-- ==== Sys2Proof/Machine/ObjTable.lean ====
section
/-!
DEFINITION. The object tables of the spec's chapters, row by row, in index order. The comment before each row names
the index and the objects as the chapter's table does; R32 gives the type definition objects.
-/
namespace Sys2Proof.Machine

/-- Rows from index 0x0000. -/
def objRows0 : List Row := [
  -- 0x0001 type definition
  ⟨0x0001, 1, 1, 0, 1, 0, 0, 0, 1, 1, (.uns 32), .const, false, .none, .all, .none, 0, false, none, [.v 8], .full⟩,
  -- 0x0002 type definition
  ⟨0x0002, 1, 1, 0, 1, 0, 0, 0, 1, 1, (.uns 32), .const, false, .none, .all, .none, 0, false, none, [.v 8], .full⟩,
  -- 0x0003 type definition
  ⟨0x0003, 1, 1, 0, 1, 0, 0, 0, 1, 1, (.uns 32), .const, false, .none, .all, .none, 0, false, none, [.v 16], .full⟩,
  -- 0x0004 type definition
  ⟨0x0004, 1, 1, 0, 1, 0, 0, 0, 1, 1, (.uns 32), .const, false, .none, .all, .none, 0, false, none, [.v 32], .full⟩,
  -- 0x0005 type definition
  ⟨0x0005, 1, 1, 0, 1, 0, 0, 0, 1, 1, (.uns 32), .const, false, .none, .all, .none, 0, false, none, [.v 64], .full⟩,
  -- 0x0006 type definition
  ⟨0x0006, 1, 1, 0, 1, 0, 0, 0, 1, 1, (.uns 32), .const, false, .none, .all, .none, 0, false, none, [.v 8], .full⟩,
  -- 0x0007 type definition
  ⟨0x0007, 1, 1, 0, 1, 0, 0, 0, 1, 1, (.uns 32), .const, false, .none, .all, .none, 0, false, none, [.v 16], .full⟩,
  -- 0x0008 type definition
  ⟨0x0008, 1, 1, 0, 1, 0, 0, 0, 1, 1, (.uns 32), .const, false, .none, .all, .none, 0, false, none, [.v 32], .full⟩,
  -- 0x0009 type definition
  ⟨0x0009, 1, 1, 0, 1, 0, 0, 0, 1, 1, (.uns 32), .const, false, .none, .all, .none, 0, false, none, [.v 64], .full⟩,
  -- 0x000A type definition
  ⟨0x000A, 1, 1, 0, 1, 0, 0, 0, 1, 1, (.uns 32), .const, false, .none, .all, .none, 0, false, none, [.v 32], .full⟩,
  -- 0x000B type definition
  ⟨0x000B, 1, 1, 0, 1, 0, 0, 0, 1, 1, (.uns 32), .const, false, .none, .all, .none, 0, false, none, [.v 32], .full⟩,
  -- 0x000C type definition
  ⟨0x000C, 1, 1, 0, 1, 0, 0, 0, 1, 1, (.uns 32), .const, false, .none, .all, .none, 0, false, none, [.v 64], .full⟩,
  -- 0x000D type definition
  ⟨0x000D, 1, 1, 0, 1, 0, 0, 0, 1, 1, (.uns 32), .const, false, .none, .all, .none, 0, false, none, [.v 0], .full⟩,
  -- 0x000E type definition
  ⟨0x000E, 1, 1, 0, 1, 0, 0, 0, 1, 1, (.uns 32), .const, false, .none, .all, .none, 0, false, none, [.v 0], .full⟩,
  -- 0x000F type definition
  ⟨0x000F, 1, 1, 0, 1, 0, 0, 0, 1, 1, (.uns 32), .const, false, .none, .all, .none, 0, false, none, [.v 0], .full⟩
  ]

/-- Rows from index 0x1000. -/
def objRows1 : List Row := [
  -- 0x1000:00 DeviceType
  ⟨0x1000, 1, 1, 0, 1, 0, 0, 0, 1, 1, (.uns 32), .const, false, .none, .all, .none, 0, false, none, [.v 5443606], .full⟩,
  -- 0x1008:00 DeviceName, "Sahean SX16"
  ⟨0x1008, 1, 1, 0, 1, 0, 0, 0, 1, 1, .vstring, .const, false, .none, .all, .none, 0, false, none, [.v 0], .full⟩,
  -- 0x1009:00 OrderingCode, for example "SX16-IF"
  ⟨0x1009, 1, 1, 0, 1, 0, 0, 0, 1, 1, .vstring, .const, false, .none, .all, .none, 0, false, none, [.v 0], .full⟩,
  -- 0x1018:00 Identity (highest sub-index)
  ⟨0x1018, 1, 1, 0, 1, 0, 0, 0, 1, 1, (.uns 8), .const, false, .none, .all, .none, 0, false, none, [.v 6], .full⟩,
  -- 0x1018:01 VENDOR_ID, Welioth Semiconductor
  ⟨0x1018, 1, 1, 0, 1, 0, 0, 1, 1, 1, (.uns 32), .const, false, .none, .all, .none, 0, false, none, [.v 5759248], .full⟩,
  -- 0x1018:02 PRODUCT_CODE
  ⟨0x1018, 1, 1, 0, 1, 0, 0, 2, 1, 1, (.uns 32), .const, false, .none, .all, .none, 0, false, none, [.prod], .full⟩,
  -- 0x1018:03 STEPPING: [31:16] major, [15:0] minor
  ⟨0x1018, 1, 1, 0, 1, 0, 0, 3, 1, 1, (.uns 32), .const, false, .none, .all, .none, 0, false, none, [.ident 32], .full⟩,
  -- 0x1018:04 SERIAL, from fuses
  ⟨0x1018, 1, 1, 0, 1, 0, 0, 4, 1, 1, (.uns 64), .const, false, .none, .all, .none, 0, false, none, [.ident 64], .full⟩,
  -- 0x1018:05 UNITS_PRESENT
  ⟨0x1018, 1, 1, 0, 1, 0, 0, 5, 1, 1, (.bits 64), .const, false, .none, .all, .none, 0, false, none, [.units], .full⟩,
  -- 0x1018:06 DICT_VERSION: [31:16] major, [15:0] minor
  ⟨0x1018, 1, 1, 0, 1, 0, 0, 6, 1, 1, (.uns 32), .const, false, .none, .all, .none, 0, false, none, [.v 65536], .full⟩,
  -- 0x1019:00 FirmwareVersions (highest sub-index)
  ⟨0x1019, 1, 1, 0, 1, 0, 0, 0, 1, 1, (.uns 8), .const, false, .none, .all, .none, 0, false, none, [.v 4], .full⟩,
  -- 0x1019:01–03 ROM, MARKHOR_FW, PLANNER_FW versions
  ⟨0x1019, 1, 1, 0, 1, 0, 0, 1, 3, 1, (.uns 32), .ro, false, .none, .all, .none, 0, false, none, [.ident 32], .full⟩,
  -- 0x1019:04 ANTI_ROLLBACK, firmware security version
  ⟨0x1019, 1, 1, 0, 1, 0, 0, 4, 1, 1, (.uns 32), .ro, false, .none, .all, .none, 0, false, none, [.ident 32], .full⟩,
  -- 0x101A:00 PlanIdentity (highest sub-index)
  ⟨0x101A, 1, 1, 0, 1, 0, 0, 0, 1, 1, (.uns 8), .const, false, .none, .all, .none, 0, false, none, [.v 3], .full⟩,
  -- 0x101A:01 ACTIVE_PLAN_ID, 0 = none
  ⟨0x101A, 1, 1, 0, 1, 0, 0, 1, 1, 1, (.uns 64), .ro, false, .none, .all, .none, 0, false, none, [.v 0], .full⟩,
  -- 0x101A:02 SOURCE: 0–3 eMRAM slot, 0xFE early plan, 0xFF DRAM
  ⟨0x101A, 1, 1, 0, 1, 0, 0, 2, 1, 1, (.uns 8), .ro, false, .none, .all, .none, 0, false, none, [.v 255], .full⟩,
  -- 0x101A:03 FORMAT_VERSION
  ⟨0x101A, 1, 1, 0, 1, 0, 0, 3, 1, 1, (.uns 32), .ro, false, .none, .all, .none, 0, false, none, [.v 0], .full⟩,
  -- 0x1020:00 NodeIdentity (highest sub-index)
  ⟨0x1020, 1, 1, 0, 1, 0, 0, 0, 1, 1, (.uns 8), .const, false, .none, .all, .none, 0, false, none, [.v 2], .full⟩,
  -- 0x1020:01 NODE_ID, from enumeration
  ⟨0x1020, 1, 1, 0, 1, 0, 0, 1, 1, 1, (.uns 8), .ro, false, .none, .all, .none, 0, false, none, [.v 0], (.iv 0 63)⟩,
  -- 0x1020:02 ROLE: 0 single, 1 Twin senior, 2 Twin junior, 3 ring member, 4 Wall me
  ⟨0x1020, 1, 1, 0, 1, 0, 0, 2, 1, 1, (.uns 8), .ro, false, .none, .all, .none, 0, false, none, [.v 0], (.iv 0 5)⟩,
  -- 0x1040:00 TilsolConfig, written by P0 (highest sub-index)
  ⟨0x1040, 1, 1, 0, 1, 0, 0, 0, 1, 1, (.uns 8), .const, false, .none, .all, .none, 0, false, none, [.v 8], .full⟩,
  -- 0x1040:01 CAN_MARK
  ⟨0x1040, 1, 1, 0, 1, 0, 0, 1, 1, 1, (.uns 8), .rw, true, (.g 55), .all, .p0, 0, false, none, [.v 5], (.iv 0 7)⟩,
  -- 0x1040:02 CAN_MARK_XL
  ⟨0x1040, 1, 1, 0, 1, 0, 0, 2, 1, 1, (.uns 8), .rw, true, (.g 55), .all, .p0, 0, false, none, [.v 84], (.iv 0 255)⟩,
  -- 0x1040:03 XL_SDT
  ⟨0x1040, 1, 1, 0, 1, 0, 0, 3, 1, 1, (.uns 8), .rw, true, (.g 55), .all, .p0, 0, false, none, [.v 0], (.iv 0 255)⟩,
  -- 0x1040:04 UDP_PORT
  ⟨0x1040, 1, 1, 0, 1, 0, 0, 4, 1, 1, (.uns 16), .rw, true, (.g 55), .all, .p0, 0, false, none, [.v 47121], (.iv 1024 65535)⟩,
  -- 0x1040:05 HB_PERIOD_MS
  ⟨0x1040, 1, 1, 0, 1, 0, 0, 5, 1, 1, (.uns 16), .rw, true, (.g 55), .all, .p0, 0, false, none, [.v 100], (.iv 10 10000)⟩,
  -- 0x1040:06 HB_TRANSPORTS: [0] CAN FD, [1] CAN XL, [2] UDP, [4] Chamois
  ⟨0x1040, 1, 1, 0, 1, 0, 0, 6, 1, 1, (.bits 32), .rw, true, (.g 55), .all, .p0, 0, false, none, [.v 1], (.mask 0x17)⟩,
  -- 0x1040:07 EMCY_TRANSPORTS, as 06
  ⟨0x1040, 1, 1, 0, 1, 0, 0, 7, 1, 1, (.bits 32), .rw, true, (.g 55), .all, .p0, 0, false, none, [.v 1], (.mask 0x17)⟩,
  -- 0x1040:08 WRITESEG_TIMEOUT_MS
  ⟨0x1040, 1, 1, 0, 1, 0, 0, 8, 1, 1, (.uns 16), .rw, true, (.g 55), .all, .p0, 0, false, none, [.v 2000], (.iv 100 10000)⟩,
  -- 0x1041:00 TilsolStatus (R46): [0] AUTH_FAIL, [1] REPLAY, [2] SESSION_EXHAUSTED, 
  ⟨0x1041, 1, 1, 0, 1, 0, 0, 0, 1, 1, (.bits 64), .rw, false, .none, .all, .p0, 0, false, (some (.interval 1000000)), [.v 0], .full⟩
  ]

++++++++++++++++++++

_How to complete this task:_ Return each full line of the entries that contains the word "minor".

_Answer area:_
  -- 0x1018:03 STEPPING: [31:16] major, [15:0] minor
  -- 0x1018:06 DICT_VERSION: [31:16] major, [15:0] minor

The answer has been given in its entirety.